/-- R427, R422: Q_START. An RX queue needs its free list running. After an agreed handshake an IQ is rearmed, a free list is
refilled and everything pending published, an EQ only runs; a refused one leaves the queue in `REG`. -/
def Obligations.QStartRunsQueue : Prop :=
  ∀ (q : Qid) (t : QType) (s : State), let j := q.toNat; let rq : PeerReq := .start t (s.ctxId t j)
    let a := s.peerCmd rq
    s.qst t j = .reg →
    (t = .iq → (s.iq j).role = .rx → (∀ f, (s.iq j).fl = some f → (s.fl f).st ≠ .run) →
      exec (.qStart q t) s = .next { s with res := { rc := .badCmd, value := 0 } }) ∧
    ((t = .iq → (s.iq j).role = .rx → ∃ f, (s.iq j).fl = some f ∧ (s.fl f).st = .run) →
      ∃ u, exec (.qStart q t) s = .next u ∧ u.qmap = s.qmap ∧ u.fault = s.fault ∧
        (∀ c, a.1 = .err c → u.qst t j = .reg ∧ u.res = { rc := .cmdFail, value := c } ∧ u.mem = s.mem ∧
          u.out = s.out ++ [.peerCmd rq, .log rq t j c]) ∧
        ∀ id, a.1 = .ok id →
          (t = .iq → u.iq j = { s.iq j with st := .run, ncons := 0 } ∧ u.res = { rc := .ok, value := 0 } ∧ u.mem = s.mem ∧
            Untouched .iq j s u ∧ u.out = s.out ++ [.peerCmd rq,
              .regWrite .gts (gtsWord (s.iq j).cntxtId (s.iq j).tmrIdx (s.iq j).pktcIdx (s.iq j).ncons)]) ∧
          (t = .fl → let r := flRefill j (s.fl j).needed (a.2.setFl j { s.fl j with st := .run })
            Untouched .fl j s u ∧ u.fl j = (flDoorbell j true r.2).2.fl j ∧ u.mem = r.2.mem ∧ (u.fl j).st = .run ∧
            u.res = { rc := .ok, value := BitVec.ofNat 32 r.1.2 }) ∧
          (t = .eq → u.eq j = { s.eq j with st := .run } ∧ u.res = { rc := .ok, value := 0 } ∧ u.mem = s.mem ∧
            Untouched .eq j s u ∧ u.out = s.out ++ [.peerCmd rq]))

/-- R429, R430, R422: Q_STOP and Q_FREE. An agreed stop leaves an IQ or a free list as it was but in `REG`, and gives back to HOST
what an EQ holds and has not handed to PEER: the maps of the open batch, newest first, then the packet of the SGL register,
then the held one (one packet that is in both goes back once, log entry 40). The batch cursor of a stopped EQ stays (log entry
8). An agreed free takes the id out of `QMAP`. A refused handshake changes nothing but `RES`, and a queue others depend on is not stopped or freed. -/
def Obligations.QStopAndQFreeStepDown : Prop :=
  (∀ (q : Qid) (t : QType) (s : State), let j := q.toNat; let rq : PeerReq := .stop t (s.ctxId t j)
    s.qst t j = .run →
    (t = .fl → (s.iq (s.fl j).owner).st = .run →
      exec (.qStop q t) s = .next { s with res := { rc := .badCmd, value := 0 } }) ∧
    ((t = .fl → (s.iq (s.fl j).owner).st ≠ .run) →
      ∃ u, exec (.qStop q t) s = .next u ∧ Untouched t j s u ∧ u.qmap = s.qmap ∧ u.mem = s.mem ∧
        (∀ c, (s.peerCmd rq).1 = .err c → u.res = { rc := .cmdFail, value := c } ∧
          u.out = s.out ++ [.peerCmd rq, .log rq t j c] ∧ u.iqs = s.iqs ∧ u.fls = s.fls ∧ u.eqs = s.eqs) ∧
        ∀ id, (s.peerCmd rq).1 = .ok id → u.res = { rc := .ok, value := 0 } ∧
          (t = .iq → u.iq j = { s.iq j with st := .reg } ∧ u.out = s.out ++ [.peerCmd rq]) ∧
          (t = .fl → u.fl j = { s.fl j with st := .reg } ∧ u.out = s.out ++ [.peerCmd rq]) ∧
          (t = .eq → (s.eq j).Law → let e := s.eq j
            (∃ ps : List Packet, ps.length = e.batch.nmaps ∧
              (∀ i, i < ps.length → Tab.find e.maps ((e.mapPidx + e.txMaps - 1 - i) % e.txMaps) = ps[i]?) ∧
              u.out = s.out ++ .peerCmd rq :: (ps.flatMap fun p => [.unmap (.pkt p), .release (.pkt p)]) ++
                (if e.sgl.valid then [.unmap (.pkt e.sgl.pkt), .release (.pkt e.sgl.pkt)] else []) ++
                e.held.toList.map fun p => .release (.pkt p)) ∧
            u.eq j = { e with
              st := .reg, mapAvail := e.mapAvail + e.batch.nmaps, mapPidx := (u.eq j).mapPidx, maps := (u.eq j).maps
              batch := Batch.empty e.batch.cur, sgl := (u.eq j).sgl, held := none, stalled := false, flushOut := false
              resumeReq := false } ∧ (u.eq j).sgl.valid = false ∧ (u.eq j).Law))) ∧
  ∀ (q : Qid) (t : QType) (s : State), let j := q.toNat; let rq : PeerReq := .free t (s.ctxId t j)
    s.qst t j = .reg →
    ((t = .fl ∧ (s.iq (s.fl j).owner).st = .run) ∨
      (t = .iq ∧ ((∃ f, (s.fl f).st ≠ .uninit ∧ (s.fl f).owner = j) ∨ (∃ e, (s.eq e).st ≠ .uninit ∧ (s.eq e).iq = j) ∨
        ∃ i, (s.iq i).st ≠ .uninit ∧ (s.iq i).fwd = true ∧ (s.iq i).tgt.toNat = j)) →
      exec (.qFree q t) s = .next { s with res := { rc := .badCmd, value := 0 } }) ∧
    ((t = .fl → (s.iq (s.fl j).owner).st ≠ .run) →
      (t = .iq → (∀ f, (s.fl f).st ≠ .uninit → (s.fl f).owner ≠ j) ∧ (∀ e, (s.eq e).st ≠ .uninit → (s.eq e).iq ≠ j) ∧
        ∀ i, (s.iq i).st ≠ .uninit → (s.iq i).fwd = true → (s.iq i).tgt.toNat ≠ j) →
      ∃ u, exec (.qFree q t) s = .next u ∧ Untouched t j s u ∧ u.mem = s.mem ∧
        (∀ c, (s.peerCmd rq).1 = .err c → u.res = { rc := .cmdFail, value := c } ∧ u.qmap = s.qmap ∧
          u.iqs = s.iqs ∧ u.fls = s.fls ∧ u.eqs = s.eqs) ∧
        ∀ id, (s.peerCmd rq).1 = .ok id → u.res = { rc := .ok, value := 0 } ∧
          (∀ x, u.lookup x = if x = (s.ctxId t j).toNat then none else s.lookup x) ∧
          (t = .iq → u.iq j = { s.iq j with st := .mem }) ∧ (t = .fl → u.fl j = { s.fl j with st := .mem }) ∧
          (t = .eq → u.eq j = { s.eq j with st := .mem }))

*WHAT IS NEEDED*.
A faithful copy of the whole listing is needed.

*PROBLEM SOLUTION*.
/-- R427, R422: Q_START. An RX queue needs its free list running. After an agreed handshake an IQ is rearmed, a free list is
refilled and everything pending published, an EQ only runs; a refused one leaves the queue in `REG`. -/
def Obligations.QStartRunsQueue : Prop :=
  ∀ (q : Qid) (t : QType) (s : State), let j := q.toNat; let rq : PeerReq := .start t (s.ctxId t j)
    let a := s.peerCmd rq
    s.qst t j = .reg →
    (t = .iq → (s.iq j).role = .rx → (∀ f, (s.iq j).fl = some f → (s.fl f).st ≠ .run) →
      exec (.qStart q t) s = .next { s with res := { rc := .badCmd, value := 0 } }) ∧
    ((t = .iq → (s.iq j).role = .rx → ∃ f, (s.iq j).fl = some f ∧ (s.fl f).st = .run) →
      ∃ u, exec (.qStart q t) s = .next u ∧ u.qmap = s.qmap ∧ u.fault = s.fault ∧
        (∀ c, a.1 = .err c → u.qst t j = .reg ∧ u.res = { rc := .cmdFail, value := c } ∧ u.mem = s.mem ∧
          u.out = s.out ++ [.peerCmd rq, .log rq t j c]) ∧
        ∀ id, a.1 = .ok id →
          (t = .iq → u.iq j = { s.iq j with st := .run, ncons := 0 } ∧ u.res = { rc := .ok, value := 0 } ∧ u.mem = s.mem ∧
            Untouched .iq j s u ∧ u.out = s.out ++ [.peerCmd rq,
              .regWrite .gts (gtsWord (s.iq j).cntxtId (s.iq j).tmrIdx (s.iq j).pktcIdx (s.iq j).ncons)]) ∧
          (t = .fl → let r := flRefill j (s.fl j).needed (a.2.setFl j { s.fl j with st := .run })
            Untouched .fl j s u ∧ u.fl j = (flDoorbell j true r.2).2.fl j ∧ u.mem = r.2.mem ∧ (u.fl j).st = .run ∧
            u.res = { rc := .ok, value := BitVec.ofNat 32 r.1.2 }) ∧
          (t = .eq → u.eq j = { s.eq j with st := .run } ∧ u.res = { rc := .ok, value := 0 } ∧ u.mem = s.mem ∧
            Untouched .eq j s u ∧ u.out = s.out ++ [.peerCmd rq]))

/-- R429, R430, R422: Q_STOP and Q_FREE. An agreed stop leaves an IQ or a free list as it was but in `REG`, and gives back to HOST
what an EQ holds and has not handed to PEER: the maps of the open batch, newest first, then the packet of the SGL register,
then the held one (one packet that is in both goes back once, log entry 40). The batch cursor of a stopped EQ stays (log entry
8). An agreed free takes the id out of `QMAP`. A refused handshake changes nothing but `RES`, and a queue others depend on is not stopped or freed. -/
def Obligations.QStopAndQFreeStepDown : Prop :=
  (∀ (q : Qid) (t : QType) (s : State), let j := q.toNat; let rq : PeerReq := .stop t (s.ctxId t j)
    s.qst t j = .run →
    (t = .fl → (s.iq (s.fl j).owner).st = .run →
      exec (.qStop q t) s = .next { s with res := { rc := .badCmd, value := 0 } }) ∧
    ((t = .fl → (s.iq (s.fl j).owner).st ≠ .run) →
      ∃ u, exec (.qStop q t) s = .next u ∧ Untouched t j s u ∧ u.qmap = s.qmap ∧ u.mem = s.mem ∧
        (∀ c, (s.peerCmd rq).1 = .err c → u.res = { rc := .cmdFail, value := c } ∧
          u.out = s.out ++ [.peerCmd rq, .log rq t j c] ∧ u.iqs = s.iqs ∧ u.fls = s.fls ∧ u.eqs = s.eqs) ∧
        ∀ id, (s.peerCmd rq).1 = .ok id → u.res = { rc := .ok, value := 0 } ∧
          (t = .iq → u.iq j = { s.iq j with st := .reg } ∧ u.out = s.out ++ [.peerCmd rq]) ∧
          (t = .fl → u.fl j = { s.fl j with st := .reg } ∧ u.out = s.out ++ [.peerCmd rq]) ∧
          (t = .eq → (s.eq j).Law → let e := s.eq j
            (∃ ps : List Packet, ps.length = e.batch.nmaps ∧
              (∀ i, i < ps.length → Tab.find e.maps ((e.mapPidx + e.txMaps - 1 - i) % e.txMaps) = ps[i]?) ∧
              u.out = s.out ++ .peerCmd rq :: (ps.flatMap fun p => [.unmap (.pkt p), .release (.pkt p)]) ++
                (if e.sgl.valid then [.unmap (.pkt e.sgl.pkt), .release (.pkt e.sgl.pkt)] else []) ++
                e.held.toList.map fun p => .release (.pkt p)) ∧
            u.eq j = { e with
              st := .reg, mapAvail := e.mapAvail + e.batch.nmaps, mapPidx := (u.eq j).mapPidx, maps := (u.eq j).maps
              batch := Batch.empty e.batch.cur, sgl := (u.eq j).sgl, held := none, stalled := false, flushOut := false
              resumeReq := false } ∧ (u.eq j).sgl.valid = false ∧ (u.eq j).Law))) ∧
  ∀ (q : Qid) (t : QType) (s : State), let j := q.toNat; let rq : PeerReq := .free t (s.ctxId t j)
    s.qst t j = .reg →
    ((t = .fl ∧ (s.iq (s.fl j).owner).st = .run) ∨
      (t = .iq ∧ ((∃ f, (s.fl f).st ≠ .uninit ∧ (s.fl f).owner = j) ∨ (∃ e, (s.eq e).st ≠ .uninit ∧ (s.eq e).iq = j) ∨
        ∃ i, (s.iq i).st ≠ .uninit ∧ (s.iq i).fwd = true ∧ (s.iq i).tgt.toNat = j)) →
      exec (.qFree q t) s = .next { s with res := { rc := .badCmd, value := 0 } }) ∧
    ((t = .fl → (s.iq (s.fl j).owner).st ≠ .run) →
      (t = .iq → (∀ f, (s.fl f).st ≠ .uninit → (s.fl f).owner ≠ j) ∧ (∀ e, (s.eq e).st ≠ .uninit → (s.eq e).iq ≠ j) ∧
        ∀ i, (s.iq i).st ≠ .uninit → (s.iq i).fwd = true → (s.iq i).tgt.toNat ≠ j) →
      ∃ u, exec (.qFree q t) s = .next u ∧ Untouched t j s u ∧ u.mem = s.mem ∧
        (∀ c, (s.peerCmd rq).1 = .err c → u.res = { rc := .cmdFail, value := c } ∧ u.qmap = s.qmap ∧
          u.iqs = s.iqs ∧ u.fls = s.fls ∧ u.eqs = s.eqs) ∧
        ∀ id, (s.peerCmd rq).1 = .ok id → u.res = { rc := .ok, value := 0 } ∧
          (∀ x, u.lookup x = if x = (s.ctxId t j).toNat then none else s.lookup x) ∧
          (t = .iq → u.iq j = { s.iq j with st := .mem }) ∧ (t = .fl → u.fl j = { s.fl j with st := .mem }) ∧
          (t = .eq → u.eq j = { s.eq j with st := .mem }))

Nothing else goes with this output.